GP practices have been asked to set up arrangements within PCNs, or by buddying up with other practices, to ensure patients can continue accessing services when contact traced doctors have to isolate.

The advice comes after England’s deputy CMO admitted the absence of asymptomatic GPs and staff would ‘put pressure’ on practices.

An NHS England letter sent on Tuesday said that ‘all primary care contractors’ including GPs, should ‘prepare for potential staff absence’ by reviewing their ‘existing business continuity plans’.

‘This includes ensuring that arrangements are in place within a primary care network or between buddies to maintain patient access to services,’ the letter said.

GP providers should also ‘inform their commissioner as soon as they consider that delivery of the full contracted service may be compromised by staff absence due to Test and Trace’, said NHS England.

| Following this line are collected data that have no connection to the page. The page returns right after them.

/-! ### Writing at the home -/

/-- Memory with bytes written at one doubleword's span: an uncorrectable doubleword is replaced, and where the write
covers only part of it the other bytes become 0 and UE rises (R423). -/
def State.eccWrite (s : State) (key n : Nat) : State :=
  (dwordsOf key n).foldl
    (fun t d =>
      let whole : Bool := key ≤ d && d + 8 ≤ key + n
      let t := if whole && t.soft.contains d then { t with soft := t.soft.filter (· ≠ d) } else t
      if t.bad.contains d then
        let t := { t with bad := t.bad.filter (· ≠ d), mem := memSetBytes t.mem d (List.replicate 8 0) }
        if whole then t
        else match eccUnit d with
          | some (kind, unit) => t.bump kind unit 1
          | none => t
      else t)
    s

/-- A write to a dirty line of an active speculation by anyone but its shadow sets CONFLICT (R135). -/
def State.conflictWrite (s : State) (key n : Nat) : State :=
  (List.range ((key % 32 + n + 31) / 32)).foldl
    (fun t i =>
      match t.specLine (key / 32 * 32 + 32 * i) with
      | some (cell, line) =>
        if (t.cell cell).shadow.any (·.1 = line) then t.modCell cell fun x => { x with specConflict := true } else t
      | none => t)
    s

/-- A region runs. -/
def State.running (s : State) : Bool := s.regions.any fun (_, r) => r.any (·.state = 1)

/-- Memory with bytes written, and what stood there kept while a region runs (R205). No read returns an earlier write of a core any
more, unless the write is itself one of those (`State.perform`). -/
def State.overwrite (s : State) (key : Nat) (bytes : List Byte) : State :=
  let t := { s with
    mem := memSetBytes s.mem key bytes,
    hist := keepWrites (s.hist.map fun (w : Write) => w.without fun k => key ≤ k && k < key + bytes.length) }
  if s.running then { t with past := (key, (List.range bytes.length).map fun i => memGet s.mem (key + i)) :: s.past } else t

/-- Bytes applied at their home, with what ECC and speculation make of them. The queue area and the management window
take no write by this path (R79, R242). -/
def State.putBytes (s : State) (key : Nat) (bytes : List Byte) : State :=
  if bytes.isEmpty || isWindow key || (queueOf key).isSome then s
  else
    let bytes := if spaceOf key = 1 then bytes.take (0x1F_C000 - sramOff key) else bytes
    ((s.eccWrite key bytes.length).conflictWrite key bytes.length).overwrite key bytes

/-- Bytes of the queue area's slots, written by the owning core (R243). -/
def State.putQueue (s : State) (key : Nat) (bytes : List Byte) : State := (s.eccWrite key bytes.length).overwrite key bytes

/-- A doubleword written by the device itself. -/
def State.putDw (s : State) (key v : Nat) : State := s.putBytes key (leBytes 8 v)

end Sys2Proof.Machine
end

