/-- A region whose Q is above 0 has an event to come; one whose Q has fallen to 0 has had it since this cycle; and one that
meets the conditions of retirement has met them since this cycle. -/
def State.watchRegion (s : State) (id : Nat) (r : Region) : Region :=
  let r := if s.qCount id r > 0 then { r with qRose := true, qZero := none }
    else if r.qRose && r.qZero.isNone then { r with qZero := some s.cycle } else r
  { r with doneSince := if s.finished id r then some (r.doneSince.getD s.cycle) else none }

/-- Every running region watched at the end of a cycle. -/
def State.watchQ (s : State) : State :=
  s.regions.foldl
    (fun t (id, r) =>
      match r with
      | some r => if r.state ≠ 1 || r.switched then t else t.modRegion id (s.watchRegion id)
      | none => t)
    s

/-- Quiescence events of a region that wait at its supervisor are discarded. -/
def State.dropQuiet (s : State) (id core : Nat) : State :=
  let mine (x : AreaRec) : Bool := x.st = .queued && x.ch = 0 && x.region = id && x.quiet
  let n := ((s.core core).recs.filter mine).length
  if n = 0 then s
  else s.modCore core fun k =>
    let k := { k with recs := k.recs.map fun x => if mine x then { x with st := .freed } else x }
    ((k.setCount 0 (k.count 0 - n)).repend 0 s.cycle).advanceHead

/-- REGION_RETIRE (R419): A probe wave confirms a region is finished and the master retires it (DEDUCED, log 63). -/
def execRegionRetire (region : Nat) (s : State) : Next :=
  event
    (match s.region region with
     | none => none
     | some r =>
       if !s.finished region r || !r.doneSince.any (· < s.cycle) then none
       else
         let s := ((s.setState region 2).dropQuiet region r.supervisor).releaseRegion region
         some (s.hmq r.fn 0 region r.domain 5 [r.tilesDone, r.launchNs]))

/-! ### The report port (R79) -/

/-- The first report at the port: its record goes into an entry of KIND 4, and is marked with 1. Whether the entry names
region and fault domain is open. -/
def execProgramReport (s : State) : Next :=
  event
    (match s.reports with
     | [] => none
     | q :: rest =>
       let s := { s with reports := rest }
       let key := if spaceOf q.pa = 1 || spaceOf q.pa = 2 then s.canon 0 q.pa else none
       match key with
       | none => some (s.windowLost q.fn)
       | some k =>
         if isWindow k then some (s.windowLost q.fn)
         else
           let detail := (List.range 6).map fun i => s.homeNat (k + 16 + 8 * i) 8
           let s := s.noteReads (dwordsOf k 64)
           let fd := ((s.region q.region).map (·.domain)).getD 0
           let s' := { s with free := s.free + 1 }
           let s' := if Config.freeBit s.free then s'.hmq q.fn 0 q.region fd 4 detail else s'.hmq q.fn 0 0 0 4 detail
           some (s'.writeHome k (leBytes 8 1)))

end Sys2Proof.Machine
end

Commissioners will then ‘work with the contractor to put business continuity arrangements in place and to maintain access to services for patients’, NHS England said, with providers also needing to ‘update information on patient accessible websites and the impacted NHS 111 Directory of Services profiles’.

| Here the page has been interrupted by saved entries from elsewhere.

-- ==== Sys2Proof/Machine/Sha.lean ====
section
/-! DEFINITION. SHA-384, by which the spec measures the ROM and the loaded images (R80). The spec names the function and
does not write it out: the model takes the published standard (PRESUMED, log 60), and computes its constants, which are the
first fractional bits of roots of prime numbers. -/

namespace Sys2Proof.Machine

/-! ### The constants -/

/-- The prime numbers below `n`, the lowest first. -/
def primesBelow (n : Nat) : List Nat :=
  ((List.range n).filter fun p => 2 ≤ p && (List.range p).all fun q => q < 2 || p % q ≠ 0)

/-- The greatest number below 2^72 whose power `e` is at most `x`. -/
def wholeRoot (e x : Nat) : Nat :=
  (List.range 72).foldr (fun i r => if (r + 2 ^ i) ^ e ≤ x then r + 2 ^ i else r) 0

/-- The first 64 fractional bits of the root `e` of a number. -/
def rootFraction (e p : Nat) : Dword := dw (wholeRoot e (p * 2 ^ (64 * e)))

/-- One constant a round: of the cube roots of the first 80 primes. -/
def roundConstants : List Dword := (primesBelow 410).map (rootFraction 3)

/-- The chaining value at the start: of the square roots of the ninth to sixteenth primes. -/
def chainStart : List Dword := ((primesBelow 54).drop 8).map (rootFraction 2)

/-! ### The compression of a block -/

/-- The sum of a word with itself turned right by each of three counts, without carries. -/
def turned (x : Dword) (i j k : Nat) : Dword := [i, j, k].foldl (fun r n => r ^^^ x.rotateRight n) 0

/-- The word of the schedule that follows sixteen others. -/
def scheduleNext (w : List Dword) : Dword :=
  let at' (i : Nat) : Dword := w.getD i 0
  let mix (x : Dword) (i j k : Nat) : Dword := x.rotateRight i ^^^ x.rotateRight j ^^^ (x >>> k)
  mix (at' 14) 19 61 6 + at' 9 + mix (at' 1) 1 8 7 + at' 0

/-- One round on the eight working words, the first first, with a constant and a word of the schedule. -/
def roundOf (v : List Dword) (k w : Dword) : List Dword :=
  match v with
  | [a, b, c, d, e, f, g, h] =>
    let feed := (g ^^^ (e &&& (f ^^^ g))) + turned e 14 18 41 + h + (k + w)
    let major := (a &&& b) ||| (c &&& (a ||| b))
    [feed + major + turned a 28 34 39, a, b, c, feed + d, e, f, g]
  | _ => v

/-- The working words after a round for every constant; `w` is the next sixteen words of the schedule. -/
def compress (v w : List Dword) : List Dword :=
  (roundConstants.foldl
    (fun (x : List Dword × List Dword) k => (roundOf x.1 k (x.2.headD 0), x.2.tail ++ [scheduleNext x.2]))
    (v, w)).1

/-! ### Messages -/

/-- A big-endian doubleword of eight bytes. -/
def beDword (l : List Byte) : Dword := dw (leNat l.reverse)
/-- The bytes of a number, the most significant first. -/
def beBytes (n v : Nat) : List Byte := (leBytes n v).reverse

/-- The chaining value after block `i` of a padded message. -/
def takeBlock (m : List Byte) (h : List Dword) (i : Nat) : List Dword :=
  let words := (List.range 16).map fun j => beDword ((m.drop (128 * i + 8 * j)).take 8)
  (h.zip (compress h words)).map fun (x, y) => x + y

/-- A message padded to whole blocks: a one bit, zeros, and its length in bits as 16 bytes. -/
def padded (m : List Byte) : List Byte :=
  let tail := beBytes 16 (8 * m.length)
  let zeros := 127 - (m.length + tail.length) % 128
  m ++ 0x80 :: List.replicate zeros 0 ++ tail

/-- SHA-384 of bytes: 48 bytes (PRESUMED, log 60). -/
def sha384 (m : List Byte) : List Byte :=
  let p := padded m
  (((List.range (p.length / 128)).foldl (takeBlock p) chainStart).take 6).flatMap fun x => beBytes 8 x.toNat

end Sys2Proof.Machine
end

CCGs are also asked to inform their Regional Incident Coordination centre, which will notify the National Incident Coordination Centre, the document added.

This comes as the Government launched its Test and Trace programme two weeks ago, under which people who test positive for Covid-19 are asked to provide contact details for their recent close contacts so that they can be traced and asked to isolate for 14 days.

Birmingham LMC executive secretary Dr Robert Morley said: ‘This would appear to be sensible guidance, and indeed I would expect that most practices probably already have this or something similar in place within their PCN, and reflected in their business continuity plans.’

It comes as the first data on the Test and Trace programme showed that the Government has so far been unable to contact a third of those who tested positive.